(Stored items)
=-=-=

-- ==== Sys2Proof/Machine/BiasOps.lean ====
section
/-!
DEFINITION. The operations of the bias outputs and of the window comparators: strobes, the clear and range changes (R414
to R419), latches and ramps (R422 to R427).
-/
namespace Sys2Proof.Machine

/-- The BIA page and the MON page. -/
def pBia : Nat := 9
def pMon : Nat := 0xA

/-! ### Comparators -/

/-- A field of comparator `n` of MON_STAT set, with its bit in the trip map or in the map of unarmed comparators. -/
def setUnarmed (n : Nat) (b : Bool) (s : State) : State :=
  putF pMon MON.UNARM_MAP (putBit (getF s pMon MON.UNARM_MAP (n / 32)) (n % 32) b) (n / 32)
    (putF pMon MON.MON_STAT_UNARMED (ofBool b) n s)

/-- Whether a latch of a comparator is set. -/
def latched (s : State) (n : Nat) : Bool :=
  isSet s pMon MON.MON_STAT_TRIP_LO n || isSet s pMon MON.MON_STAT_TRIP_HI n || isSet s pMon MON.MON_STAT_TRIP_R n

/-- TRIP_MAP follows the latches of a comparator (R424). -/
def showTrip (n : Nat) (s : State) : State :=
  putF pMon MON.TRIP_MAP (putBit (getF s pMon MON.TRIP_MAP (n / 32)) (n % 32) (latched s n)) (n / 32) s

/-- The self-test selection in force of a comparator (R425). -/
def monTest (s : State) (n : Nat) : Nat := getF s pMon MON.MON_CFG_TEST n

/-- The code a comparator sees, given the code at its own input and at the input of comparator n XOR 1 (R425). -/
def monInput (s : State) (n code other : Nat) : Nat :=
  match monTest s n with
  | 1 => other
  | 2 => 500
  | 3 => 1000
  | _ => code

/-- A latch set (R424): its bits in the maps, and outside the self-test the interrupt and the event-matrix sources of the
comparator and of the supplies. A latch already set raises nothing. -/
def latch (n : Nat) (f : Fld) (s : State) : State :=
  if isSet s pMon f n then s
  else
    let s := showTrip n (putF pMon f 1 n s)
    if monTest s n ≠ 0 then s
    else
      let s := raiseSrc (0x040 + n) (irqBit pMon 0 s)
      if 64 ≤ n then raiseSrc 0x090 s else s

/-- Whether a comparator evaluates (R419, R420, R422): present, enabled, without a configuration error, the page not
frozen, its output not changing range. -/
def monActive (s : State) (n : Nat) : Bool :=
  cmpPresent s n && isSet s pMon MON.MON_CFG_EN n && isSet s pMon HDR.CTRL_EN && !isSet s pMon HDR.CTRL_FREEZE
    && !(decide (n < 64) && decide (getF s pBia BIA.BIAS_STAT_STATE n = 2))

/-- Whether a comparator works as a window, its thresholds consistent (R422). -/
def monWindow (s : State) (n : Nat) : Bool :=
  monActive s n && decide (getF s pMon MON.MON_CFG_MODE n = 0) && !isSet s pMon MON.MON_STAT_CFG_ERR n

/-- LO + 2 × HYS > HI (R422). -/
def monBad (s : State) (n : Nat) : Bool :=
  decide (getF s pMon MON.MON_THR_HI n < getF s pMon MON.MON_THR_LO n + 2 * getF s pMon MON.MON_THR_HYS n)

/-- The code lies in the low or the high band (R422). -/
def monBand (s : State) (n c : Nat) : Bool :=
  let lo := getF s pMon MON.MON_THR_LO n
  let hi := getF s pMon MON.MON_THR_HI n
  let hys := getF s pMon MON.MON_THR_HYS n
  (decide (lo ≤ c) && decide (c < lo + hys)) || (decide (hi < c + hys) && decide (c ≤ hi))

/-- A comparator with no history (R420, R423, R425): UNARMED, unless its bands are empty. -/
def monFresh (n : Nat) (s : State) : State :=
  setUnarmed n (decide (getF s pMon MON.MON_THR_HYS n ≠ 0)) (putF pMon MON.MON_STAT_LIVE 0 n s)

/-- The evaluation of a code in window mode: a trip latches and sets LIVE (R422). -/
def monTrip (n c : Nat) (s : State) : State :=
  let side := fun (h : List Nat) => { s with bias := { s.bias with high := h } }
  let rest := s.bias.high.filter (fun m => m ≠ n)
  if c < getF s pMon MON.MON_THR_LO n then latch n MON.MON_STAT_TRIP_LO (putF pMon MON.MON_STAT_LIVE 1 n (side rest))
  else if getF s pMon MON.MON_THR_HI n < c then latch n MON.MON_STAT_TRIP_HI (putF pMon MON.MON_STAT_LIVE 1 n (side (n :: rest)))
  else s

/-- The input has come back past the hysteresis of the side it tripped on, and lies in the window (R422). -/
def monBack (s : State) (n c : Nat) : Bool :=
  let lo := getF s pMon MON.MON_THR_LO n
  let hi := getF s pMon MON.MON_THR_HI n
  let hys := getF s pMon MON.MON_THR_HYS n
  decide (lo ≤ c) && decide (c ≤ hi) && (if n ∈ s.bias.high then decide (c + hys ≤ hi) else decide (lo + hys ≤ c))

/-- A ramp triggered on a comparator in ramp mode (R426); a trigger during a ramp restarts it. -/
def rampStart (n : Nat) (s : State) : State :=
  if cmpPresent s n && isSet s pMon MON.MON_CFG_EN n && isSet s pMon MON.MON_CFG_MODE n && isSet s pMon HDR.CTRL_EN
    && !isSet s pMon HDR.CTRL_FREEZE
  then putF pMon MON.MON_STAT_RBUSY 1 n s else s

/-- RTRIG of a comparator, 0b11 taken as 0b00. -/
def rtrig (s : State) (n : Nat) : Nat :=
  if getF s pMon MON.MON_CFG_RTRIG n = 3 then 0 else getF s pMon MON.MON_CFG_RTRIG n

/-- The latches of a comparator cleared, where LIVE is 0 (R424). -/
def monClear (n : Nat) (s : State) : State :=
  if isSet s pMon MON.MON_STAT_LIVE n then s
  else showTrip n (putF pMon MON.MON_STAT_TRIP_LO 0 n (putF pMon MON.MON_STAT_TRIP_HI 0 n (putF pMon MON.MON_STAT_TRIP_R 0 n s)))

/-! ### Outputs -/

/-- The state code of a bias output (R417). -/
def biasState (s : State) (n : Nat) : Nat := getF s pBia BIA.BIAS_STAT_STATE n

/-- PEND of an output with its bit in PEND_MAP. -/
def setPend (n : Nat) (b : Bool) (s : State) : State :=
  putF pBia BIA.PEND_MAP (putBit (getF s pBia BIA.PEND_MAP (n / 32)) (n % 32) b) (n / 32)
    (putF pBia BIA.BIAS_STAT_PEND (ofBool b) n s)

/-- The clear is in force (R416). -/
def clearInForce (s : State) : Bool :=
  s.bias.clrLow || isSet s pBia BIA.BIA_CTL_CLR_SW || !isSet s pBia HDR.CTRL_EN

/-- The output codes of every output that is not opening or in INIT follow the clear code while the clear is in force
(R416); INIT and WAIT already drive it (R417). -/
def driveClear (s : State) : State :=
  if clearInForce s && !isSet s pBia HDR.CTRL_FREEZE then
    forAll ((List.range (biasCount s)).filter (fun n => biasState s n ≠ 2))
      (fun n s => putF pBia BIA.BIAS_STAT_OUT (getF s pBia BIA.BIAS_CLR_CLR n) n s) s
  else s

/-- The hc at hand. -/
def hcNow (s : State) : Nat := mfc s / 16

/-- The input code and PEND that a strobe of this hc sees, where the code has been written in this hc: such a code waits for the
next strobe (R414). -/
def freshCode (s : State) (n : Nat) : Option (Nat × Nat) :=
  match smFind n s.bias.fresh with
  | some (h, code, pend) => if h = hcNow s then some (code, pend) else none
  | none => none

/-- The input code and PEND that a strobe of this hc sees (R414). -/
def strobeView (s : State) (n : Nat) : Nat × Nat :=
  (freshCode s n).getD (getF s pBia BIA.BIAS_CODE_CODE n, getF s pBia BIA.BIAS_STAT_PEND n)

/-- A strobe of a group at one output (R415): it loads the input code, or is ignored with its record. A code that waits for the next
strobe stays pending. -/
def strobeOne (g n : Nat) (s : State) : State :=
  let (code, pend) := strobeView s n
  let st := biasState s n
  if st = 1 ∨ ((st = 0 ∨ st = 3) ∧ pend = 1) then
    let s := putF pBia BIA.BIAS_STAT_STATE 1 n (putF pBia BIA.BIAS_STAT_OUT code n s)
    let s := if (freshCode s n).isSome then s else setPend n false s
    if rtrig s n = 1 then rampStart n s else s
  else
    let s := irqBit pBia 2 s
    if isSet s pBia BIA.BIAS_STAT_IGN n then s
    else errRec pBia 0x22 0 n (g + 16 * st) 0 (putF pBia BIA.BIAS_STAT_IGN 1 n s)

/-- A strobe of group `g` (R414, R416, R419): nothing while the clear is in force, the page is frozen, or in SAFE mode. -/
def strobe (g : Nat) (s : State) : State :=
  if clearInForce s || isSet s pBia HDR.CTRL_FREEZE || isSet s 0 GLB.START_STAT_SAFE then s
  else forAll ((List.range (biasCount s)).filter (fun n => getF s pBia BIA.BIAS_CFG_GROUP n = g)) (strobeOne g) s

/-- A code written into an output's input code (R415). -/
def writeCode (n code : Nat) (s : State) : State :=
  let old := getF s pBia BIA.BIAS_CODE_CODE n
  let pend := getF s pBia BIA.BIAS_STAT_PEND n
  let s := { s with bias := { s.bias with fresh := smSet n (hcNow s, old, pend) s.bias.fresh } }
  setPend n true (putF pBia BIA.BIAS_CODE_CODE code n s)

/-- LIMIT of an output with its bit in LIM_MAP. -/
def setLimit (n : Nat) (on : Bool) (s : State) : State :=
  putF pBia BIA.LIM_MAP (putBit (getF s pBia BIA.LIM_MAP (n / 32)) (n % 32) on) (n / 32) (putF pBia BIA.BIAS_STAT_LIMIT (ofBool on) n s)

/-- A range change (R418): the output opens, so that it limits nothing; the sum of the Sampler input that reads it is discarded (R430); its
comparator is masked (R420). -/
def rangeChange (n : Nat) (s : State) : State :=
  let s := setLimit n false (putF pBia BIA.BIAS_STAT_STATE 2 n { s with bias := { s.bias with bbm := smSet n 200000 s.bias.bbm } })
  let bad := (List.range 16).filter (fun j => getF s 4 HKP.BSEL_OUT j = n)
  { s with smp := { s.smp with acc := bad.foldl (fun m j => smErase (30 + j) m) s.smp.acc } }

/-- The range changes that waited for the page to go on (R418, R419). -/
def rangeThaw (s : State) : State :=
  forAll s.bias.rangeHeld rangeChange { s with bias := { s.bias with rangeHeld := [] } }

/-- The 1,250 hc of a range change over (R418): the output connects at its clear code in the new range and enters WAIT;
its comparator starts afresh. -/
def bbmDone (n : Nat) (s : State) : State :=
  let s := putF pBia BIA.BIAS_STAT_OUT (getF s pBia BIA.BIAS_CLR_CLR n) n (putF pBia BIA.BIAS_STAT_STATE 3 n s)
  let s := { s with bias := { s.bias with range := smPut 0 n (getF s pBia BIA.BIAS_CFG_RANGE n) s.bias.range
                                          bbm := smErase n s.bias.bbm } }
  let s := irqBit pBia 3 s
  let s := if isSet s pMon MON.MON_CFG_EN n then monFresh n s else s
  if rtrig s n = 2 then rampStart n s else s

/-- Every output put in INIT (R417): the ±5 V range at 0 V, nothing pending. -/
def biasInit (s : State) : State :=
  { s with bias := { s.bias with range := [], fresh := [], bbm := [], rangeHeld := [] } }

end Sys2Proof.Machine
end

=-=-=

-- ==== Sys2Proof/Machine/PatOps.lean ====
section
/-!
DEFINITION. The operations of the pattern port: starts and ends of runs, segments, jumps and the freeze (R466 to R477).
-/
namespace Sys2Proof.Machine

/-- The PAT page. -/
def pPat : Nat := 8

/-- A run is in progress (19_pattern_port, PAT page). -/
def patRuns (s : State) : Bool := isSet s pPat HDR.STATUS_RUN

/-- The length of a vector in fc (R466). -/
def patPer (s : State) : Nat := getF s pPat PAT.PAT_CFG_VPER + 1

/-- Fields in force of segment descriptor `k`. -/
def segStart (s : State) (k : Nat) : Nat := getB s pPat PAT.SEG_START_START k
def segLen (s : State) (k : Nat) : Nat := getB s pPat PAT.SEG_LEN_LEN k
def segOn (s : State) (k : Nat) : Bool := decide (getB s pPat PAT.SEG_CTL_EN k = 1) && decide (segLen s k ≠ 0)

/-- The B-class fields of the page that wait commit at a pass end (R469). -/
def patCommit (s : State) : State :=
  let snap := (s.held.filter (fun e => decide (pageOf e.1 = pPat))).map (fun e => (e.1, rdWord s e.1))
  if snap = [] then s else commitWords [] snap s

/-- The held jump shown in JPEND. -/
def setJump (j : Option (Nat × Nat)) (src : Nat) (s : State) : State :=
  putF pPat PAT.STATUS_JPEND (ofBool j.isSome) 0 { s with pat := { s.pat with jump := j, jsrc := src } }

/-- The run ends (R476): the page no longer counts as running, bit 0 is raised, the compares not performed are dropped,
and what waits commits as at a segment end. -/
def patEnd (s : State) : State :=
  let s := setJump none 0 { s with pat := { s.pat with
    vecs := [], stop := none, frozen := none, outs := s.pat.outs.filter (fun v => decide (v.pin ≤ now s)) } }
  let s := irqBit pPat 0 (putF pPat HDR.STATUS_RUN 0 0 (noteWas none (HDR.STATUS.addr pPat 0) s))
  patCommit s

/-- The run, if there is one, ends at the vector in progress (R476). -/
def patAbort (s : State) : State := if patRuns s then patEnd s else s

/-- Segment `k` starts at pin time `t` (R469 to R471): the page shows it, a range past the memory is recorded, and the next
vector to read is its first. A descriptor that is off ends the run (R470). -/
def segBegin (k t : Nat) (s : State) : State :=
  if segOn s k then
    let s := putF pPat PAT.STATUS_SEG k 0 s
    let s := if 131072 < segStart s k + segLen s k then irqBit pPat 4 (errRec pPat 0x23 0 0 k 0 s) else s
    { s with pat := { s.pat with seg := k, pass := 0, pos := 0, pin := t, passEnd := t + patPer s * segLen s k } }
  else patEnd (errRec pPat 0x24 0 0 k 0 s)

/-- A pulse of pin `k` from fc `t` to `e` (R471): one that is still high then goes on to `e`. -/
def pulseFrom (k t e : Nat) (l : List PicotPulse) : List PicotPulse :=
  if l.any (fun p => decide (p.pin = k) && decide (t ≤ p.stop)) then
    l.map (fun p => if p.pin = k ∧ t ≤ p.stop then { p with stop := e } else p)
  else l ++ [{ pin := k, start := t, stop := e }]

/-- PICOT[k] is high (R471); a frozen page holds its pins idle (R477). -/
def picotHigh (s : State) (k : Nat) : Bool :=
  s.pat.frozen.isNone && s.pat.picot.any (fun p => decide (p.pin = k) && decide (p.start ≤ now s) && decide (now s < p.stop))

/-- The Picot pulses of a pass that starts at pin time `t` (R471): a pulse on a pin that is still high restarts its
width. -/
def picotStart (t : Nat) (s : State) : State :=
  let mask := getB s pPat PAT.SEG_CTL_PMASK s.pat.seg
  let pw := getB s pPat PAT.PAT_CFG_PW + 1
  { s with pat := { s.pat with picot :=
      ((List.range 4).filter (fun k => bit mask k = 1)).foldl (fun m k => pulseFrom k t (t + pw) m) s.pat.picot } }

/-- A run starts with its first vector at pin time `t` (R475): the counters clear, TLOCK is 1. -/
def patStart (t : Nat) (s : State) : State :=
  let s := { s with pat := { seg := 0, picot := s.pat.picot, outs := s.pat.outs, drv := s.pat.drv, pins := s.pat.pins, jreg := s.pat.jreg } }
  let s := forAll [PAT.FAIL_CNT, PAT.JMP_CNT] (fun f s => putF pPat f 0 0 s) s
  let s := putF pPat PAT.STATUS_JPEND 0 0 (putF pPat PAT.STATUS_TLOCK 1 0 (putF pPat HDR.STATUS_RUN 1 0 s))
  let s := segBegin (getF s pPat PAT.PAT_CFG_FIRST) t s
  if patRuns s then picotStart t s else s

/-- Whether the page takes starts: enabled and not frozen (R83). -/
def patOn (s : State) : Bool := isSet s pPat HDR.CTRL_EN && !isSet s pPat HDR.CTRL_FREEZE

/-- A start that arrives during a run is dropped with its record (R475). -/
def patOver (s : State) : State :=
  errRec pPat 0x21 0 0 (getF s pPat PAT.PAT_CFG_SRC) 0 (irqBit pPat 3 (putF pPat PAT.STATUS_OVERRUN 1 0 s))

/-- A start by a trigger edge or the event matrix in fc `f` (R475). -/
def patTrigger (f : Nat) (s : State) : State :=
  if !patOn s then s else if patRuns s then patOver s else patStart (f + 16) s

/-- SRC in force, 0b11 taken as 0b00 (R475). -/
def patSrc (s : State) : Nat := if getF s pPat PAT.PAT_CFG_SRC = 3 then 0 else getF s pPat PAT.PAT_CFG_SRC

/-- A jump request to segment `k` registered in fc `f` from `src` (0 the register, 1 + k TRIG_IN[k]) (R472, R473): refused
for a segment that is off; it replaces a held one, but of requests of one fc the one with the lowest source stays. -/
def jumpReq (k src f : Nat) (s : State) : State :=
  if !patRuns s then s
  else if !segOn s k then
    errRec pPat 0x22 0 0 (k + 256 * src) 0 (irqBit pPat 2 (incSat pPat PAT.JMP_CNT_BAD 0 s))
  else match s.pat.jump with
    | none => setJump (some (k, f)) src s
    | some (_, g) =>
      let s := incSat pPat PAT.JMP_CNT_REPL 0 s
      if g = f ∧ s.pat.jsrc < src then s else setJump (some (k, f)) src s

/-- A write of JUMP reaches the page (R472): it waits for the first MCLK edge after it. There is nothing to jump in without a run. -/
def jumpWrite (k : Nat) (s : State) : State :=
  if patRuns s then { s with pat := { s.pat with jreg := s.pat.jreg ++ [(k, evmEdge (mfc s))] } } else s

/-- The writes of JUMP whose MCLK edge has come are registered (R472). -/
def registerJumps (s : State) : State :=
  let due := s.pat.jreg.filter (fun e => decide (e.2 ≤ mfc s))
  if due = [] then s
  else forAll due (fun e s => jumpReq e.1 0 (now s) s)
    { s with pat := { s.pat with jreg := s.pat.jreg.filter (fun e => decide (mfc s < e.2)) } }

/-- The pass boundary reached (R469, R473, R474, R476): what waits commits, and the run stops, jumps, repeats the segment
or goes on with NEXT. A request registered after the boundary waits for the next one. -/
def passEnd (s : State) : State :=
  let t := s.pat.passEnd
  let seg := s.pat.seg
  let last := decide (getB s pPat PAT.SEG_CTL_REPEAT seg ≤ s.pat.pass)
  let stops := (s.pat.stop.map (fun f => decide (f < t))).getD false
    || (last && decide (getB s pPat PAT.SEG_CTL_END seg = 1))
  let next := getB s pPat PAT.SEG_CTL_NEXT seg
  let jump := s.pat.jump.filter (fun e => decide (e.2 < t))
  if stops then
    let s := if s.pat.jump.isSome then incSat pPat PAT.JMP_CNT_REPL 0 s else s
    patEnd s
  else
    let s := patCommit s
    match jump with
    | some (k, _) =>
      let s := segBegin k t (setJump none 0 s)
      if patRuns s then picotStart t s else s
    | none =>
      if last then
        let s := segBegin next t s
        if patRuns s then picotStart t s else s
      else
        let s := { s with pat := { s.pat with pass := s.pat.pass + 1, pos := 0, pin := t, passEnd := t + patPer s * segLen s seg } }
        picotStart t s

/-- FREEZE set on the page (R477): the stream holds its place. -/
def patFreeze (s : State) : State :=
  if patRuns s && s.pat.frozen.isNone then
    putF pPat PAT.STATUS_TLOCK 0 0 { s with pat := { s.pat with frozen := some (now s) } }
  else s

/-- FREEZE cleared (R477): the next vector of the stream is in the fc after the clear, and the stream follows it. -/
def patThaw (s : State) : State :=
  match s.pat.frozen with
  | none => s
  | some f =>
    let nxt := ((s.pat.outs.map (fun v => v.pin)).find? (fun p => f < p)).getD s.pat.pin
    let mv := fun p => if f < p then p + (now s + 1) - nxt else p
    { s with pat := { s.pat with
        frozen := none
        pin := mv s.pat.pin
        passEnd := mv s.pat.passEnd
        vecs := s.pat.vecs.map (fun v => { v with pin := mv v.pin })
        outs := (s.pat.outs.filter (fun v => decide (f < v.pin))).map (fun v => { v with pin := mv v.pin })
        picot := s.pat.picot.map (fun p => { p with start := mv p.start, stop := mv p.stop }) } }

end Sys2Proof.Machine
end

=-=-=

→ Problem statement
Please give an exact copy of the entries above, from the line with "0b00 (R475). -/" down to the line with "def patSrc (s", inclusive, and nothing else.

→ Answer to the exercise
/-- SRC in force, 0b11 taken as 0b00 (R475). -/
def patSrc (s : State) : Nat := if getF s pPat PAT.PAT_CFG_SRC = 3 then 0 else getF s pPat PAT.PAT_CFG_SRC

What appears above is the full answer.